Diehard summaries 7/19/2010

BIRTHDAY SPACINGS TEST

p-values-- 0.0 .1 .2 .3 .4 .5 .6 .7 .8 .9 approx. p-value

ran_05.dat 2 1 2 0 1 0 0 1 1 1 occurrences

ran_06.dat 1 1 0 1 0 2 0 2 1 1 occurrences

OVERLAPPING 5-PERMUTATION TEST

p-values-- 0.0 .1 .2 .3 .4 .5 .6 .7 .8 .9

ran_05.dat 0 0 1 0 0 0 0 1 0 0

ran_06.dat 0 1 1 0 0 0 0 0 0 0

BINARY RANK TEST for 31x31 matrices

p-values-- 0.0 .1 .2 .3 .4 .5 .6 .7 .8 .9

ran_05.dat 0 0 0 0 0 0 0 1 0 0

ran_06.dat 0 0 0 0 1 0 0 0 0 0

BINARY RANK TEST for 6x8 matrices.

p-values-- 0.0 .1 .2 .3 .4 .5 .6 .7 .8 .9

ran_05.dat 2 2 1 7 2 4 1 2 2 1

ran_06.dat 3 3 6 1 4 0 3 2 3 0

OVERLAPPING 20-tuples BITSTREAM TEST

p-values-- 0.0 .1 .2 .3 .4 .5 .6 .7 .8 .9

ran_05.dat 0 3 2 2 4 1 4 1 3 0

ran_06.dat 1 2 0 0 3 3 2 1 3 2

OPSO test

p-values-- 0.0 .1 .2 .3 .4 .5 .6 .7 .8 .9

ran_05.dat 1 1 1 2 2 4 3 5 2 1

ran_06.dat 2 4 0 2 3 2 4 1 3 1

OQSO test

p-values-- 0.0 .1 .2 .3 .4 .5 .6 .7 .8 .9

ran_05.dat 2 2 6 2 2 1 3 3 3 2

ran_06.dat 4 3 4 3 6 1 2 1 0 3

COUNT-THE-1's in specified bytes

p-values-- 0.0 .1 .2 .3 .4 .5 .6 .7 .8 .9

ran_05.dat 2 4 4 3 1 2 0 3 3 3

ran_06.dat 3 2 4 2 4 4 1 0 4 1

CDPARK

p-values-- 0.0 .1 .2 .3 .4 .5 .6 .7 .8 .9

ran_05.dat 3 2 1 0 0 0 0 1 2 1

ran_06.dat 0 2 1 2 1 0 2 0 1 1

3DSPHERES test

p-values-- 0.0 .1 .2 .3 .4 .5 .6 .7 .8 .9

ran_05.dat 1 2 2 3 1 3 1 2 1 4

ran_06.dat 2 0 2 4 1 4 1 1 1 4

OVERLAPPING SUMS test

p-values-- 0.0 .1 .2 .3 .4 .5 .6 .7 .8 .9

ran_05.dat 1 0 1 0 1 1 3 1 2 0

ran_06.dat 3 1 1 0 0 1 0 1 1 1

DNA test

p-value--- .0 .1 .2 .3 .4 .5 .6 .7 .8 .9 p-value

ran_05.txt 1 1 1 3 3 8 3 5 5 1 occurrences

ran_06.txt 5 2 2 2 2 4 1 0 6 7 occurrences

Summary of Summaries of p-values

ran_05.dat less than 0.1 has 15 occurrences

ran_05.dat more than 0.9 has 14 occurrences

ran_06.dat less than 0.1 has 24 occurrences

ran_06.dat more than 0.9 has 21 occurrences

It seeems that the OpenSSL random number generator has a bias more than the OpenSSL AES-128-cbc randomness. OpenSSL Rev. 0.9.8 o

_________________________________________

**Conclusion, August 8, 2010**

Mistakes were made when I (the author and publisher) added up the numbers. The author was wrong about seeing a difference in quality of the random numbers from two sources: ciphertext and a random number generator. This second look at the random numbers was more careful than the first look. The result is

**a retraction**of the guess that one file was less random than another file.

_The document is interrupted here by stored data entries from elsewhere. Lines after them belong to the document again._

-- ==== Sys2Proof/Laws/CutOver.lean ====
section
/-! SUPPORT. What an edit does to the working copy, what a cut-over does to the hub, and the completions of
closed taps: the pool, the taps and the routes stay good, and every completion owed is handed or still owed. -/

namespace Sys2Proof.Machine

/-! ## Sums over tables -/

theorem list_sum_set {α : Type} (f : α → Nat) (l : List α) (i : Nat) (a : α) (h : i < l.length) :
    ((l.set i a).map f).sum + f l[i] = (l.map f).sum + f a := by
  induction l generalizing i with
  | nil => exact absurd h (by simp)
  | cons b l ih =>
    cases i with
    | zero => simp; omega
    | succ i =>
      have := ih i (by simpa using h)
      simp only [List.set_cons_succ, List.map_cons, List.sum_cons, List.getElem_cons_succ]
      omega

theorem table_sum_set {n : Nat} {α : Type} (f : α → Nat) (t : Table n α) (i : Fin n) (a : α) :
    ((t.set i a).items.map f).sum + f (t.get i) = (t.items.map f).sum + f a :=
  list_sum_set f t.items i.val a _

theorem table_sum_map {n : Nat} {α : Type} (f : α → Nat) (g : α → α) (h : ∀ a, f (g a) = f a) (t : Table n α) :
    ((t.map g).items.map f).sum = (t.items.map f).sum := by
  unfold Table.map
  simp only [List.map_map]
  exact congrArg List.sum (List.map_congr_left fun a _ => h a)

theorem table_sum_congr {n : Nat} {α : Type} (f g : α → Nat) (t u : Table n α)
    (h : ∀ i, f (t.get i) = g (u.get i)) : (t.items.map f).sum = (u.items.map g).sum := by
  congr 1
  apply List.ext_getElem (by simp [t.size_eq, u.size_eq])
  intro i h1 h2
  have hi : i < n := by simpa [t.size_eq] using h1
  simpa [Table.get] using h ⟨i, hi⟩

theorem table_get_mem {n : Nat} {α : Type} (t : Table n α) (i : Fin n) : t.get i ∈ t.items :=
  List.getElem_mem _

/-! ## One edit against the working copy -/

theorem setPlace_place (w : Work) (n m : LinkId) (c d : Channel) (r : Option Route) :
    (w.setPlace n c r).place m d = if n = m ∧ c = d then r else w.place m d := by
  unfold Work.setPlace Work.place
  simp only [Table.get_set]
  by_cases h : n = m
  · subst h
    simp only [if_true, Table.get_set, true_and]
  · simp [h]

theorem setPlace_entries (w : Work) (n : LinkId) (c : Channel) (r : Option Route) :
    entriesInUse (w.setPlace n c r).routes + entriesHeld (w.place n c) =
      entriesInUse w.routes + entriesHeld r := by
  unfold entriesInUse Work.setPlace Work.place
  have h1 := table_sum_set (fun row : Table 12 (Option Route) => (row.items.map entriesHeld).sum) w.routes n
    ((w.routes.get n).set c r)
  have h2 := table_sum_set entriesHeld (w.routes.get n) c r
  simp only at h1 h2 ⊢
  omega

/-- The working copy's count of free entries (R4). -/
def Work.poolGood (w : Work) : Prop := w.free + entriesInUse w.routes = Config.poolSize

/-- An edit keeps the count of free entries (R4, R24, R25). -/
theorem applyEdit_pool {op : EditOp} {w v : Work} (h : w.poolGood) (he : applyEdit op w = .ok v) :
    v.poolGood := by
  unfold Work.poolGood at *
  cases op with
  | setRoute n c k r =>
    simp only [applyEdit, applySetRoute] at he
    split at he
    · cases he
    · split at he
      · cases he
      · split at he
        · cases he
          have := setPlace_entries w n c (some r)
          rename_i hfree _
          simp only [entriesHeld] at this hfree ⊢
          show _ + entriesInUse (w.setPlace n c (some r)).routes = _
          omega
        · cases he
  | clearRoute n c =>
    simp only [applyEdit, applyClearRoute] at he
    split at he
    · cases he
    · rename_i r hr
      cases he
      have := setPlace_entries w n c none
      rw [hr] at this
      simp only [entriesHeld] at this ⊢
      show _ + entriesInUse (w.setPlace n c none).routes = _
      omega
  | muteRoute n c m =>
    simp only [applyEdit, applyMuteRoute] at he
    split at he
    · cases he
    · rename_i r hr
      cases he
      have := setPlace_entries w n c (some { r with muted := m })
      rw [hr] at this
      simp only [entriesHeld] at this ⊢
      show w.free + entriesInUse (w.setPlace n c _).routes = _
      omega
  | openTap t use =>
    simp only [applyEdit, applyOpenTap] at he
    split at he
    · cases he; exact h
    · cases he
  | closeTap t =>
    simp only [applyEdit, applyCloseTap] at he
    split at he
    · cases he
    · split at he
      · cases he
      · cases he; exact h

/-- The routes of a table have 1 to 4 entries (R1). -/
def Work.sized (w : Work) : Prop := ∀ n c r, w.place n c = some r → r.sized

/-- An edit keeps the sizes of the routes (R1, R24, R25). -/
theorem applyEdit_sized {op : EditOp} {w v : Work} (h : w.sized) (ho : op.sized)
    (he : applyEdit op w = .ok v) : v.sized := by
  have set : ∀ n c r, (∀ r', r = some r' → r'.sized) → (w.setPlace n c r).sized := by
    intro n c r hr m d r' h'
    rw [setPlace_place] at h'
    split at h'
    · exact hr r' h'
    · exact h m d r' h'
  cases op with
  | setRoute n c k r =>
    simp only [applyEdit, applySetRoute] at he
    split at he
    · cases he
    · split at he
      · cases he
      · split at he
        · cases he
          exact set n c (some r) fun r' e => by cases e; exact ho
        · cases he
  | clearRoute n c =>
    simp only [applyEdit, applyClearRoute] at he
    split at he
    · cases he
    · cases he; exact set n c none fun r' e => by cases e
  | muteRoute n c m =>
    simp only [applyEdit, applyMuteRoute] at he
    split at he
    · cases he
    · rename_i r hr
      cases he
      exact set n c _ fun r' e => by cases e; exact h n c r hr
  | openTap t use =>
    simp only [applyEdit, applyOpenTap] at he
    split at he
    · cases he; exact h
    · cases he
  | closeTap t =>
    simp only [applyEdit, applyCloseTap] at he
    split at he
    · cases he
    · split at he
      · cases he
      · cases he; exact h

A Perl program was used to make summaries of Diehard reports. It is called merit_47.pl and it is free for you to download. Merit_47.pl provides two output files, one is a bare table of p-values for 17 statistical Diehard tests. This is suitable to be imported into a spreadsheet. The other output file is a commented table of p-values as well as histograms of the number of occurrences of p-values for each test. A batch file called eight.bat is also on line so sixteen files of Diehard results can be processed automatically by the merit_47.pl program.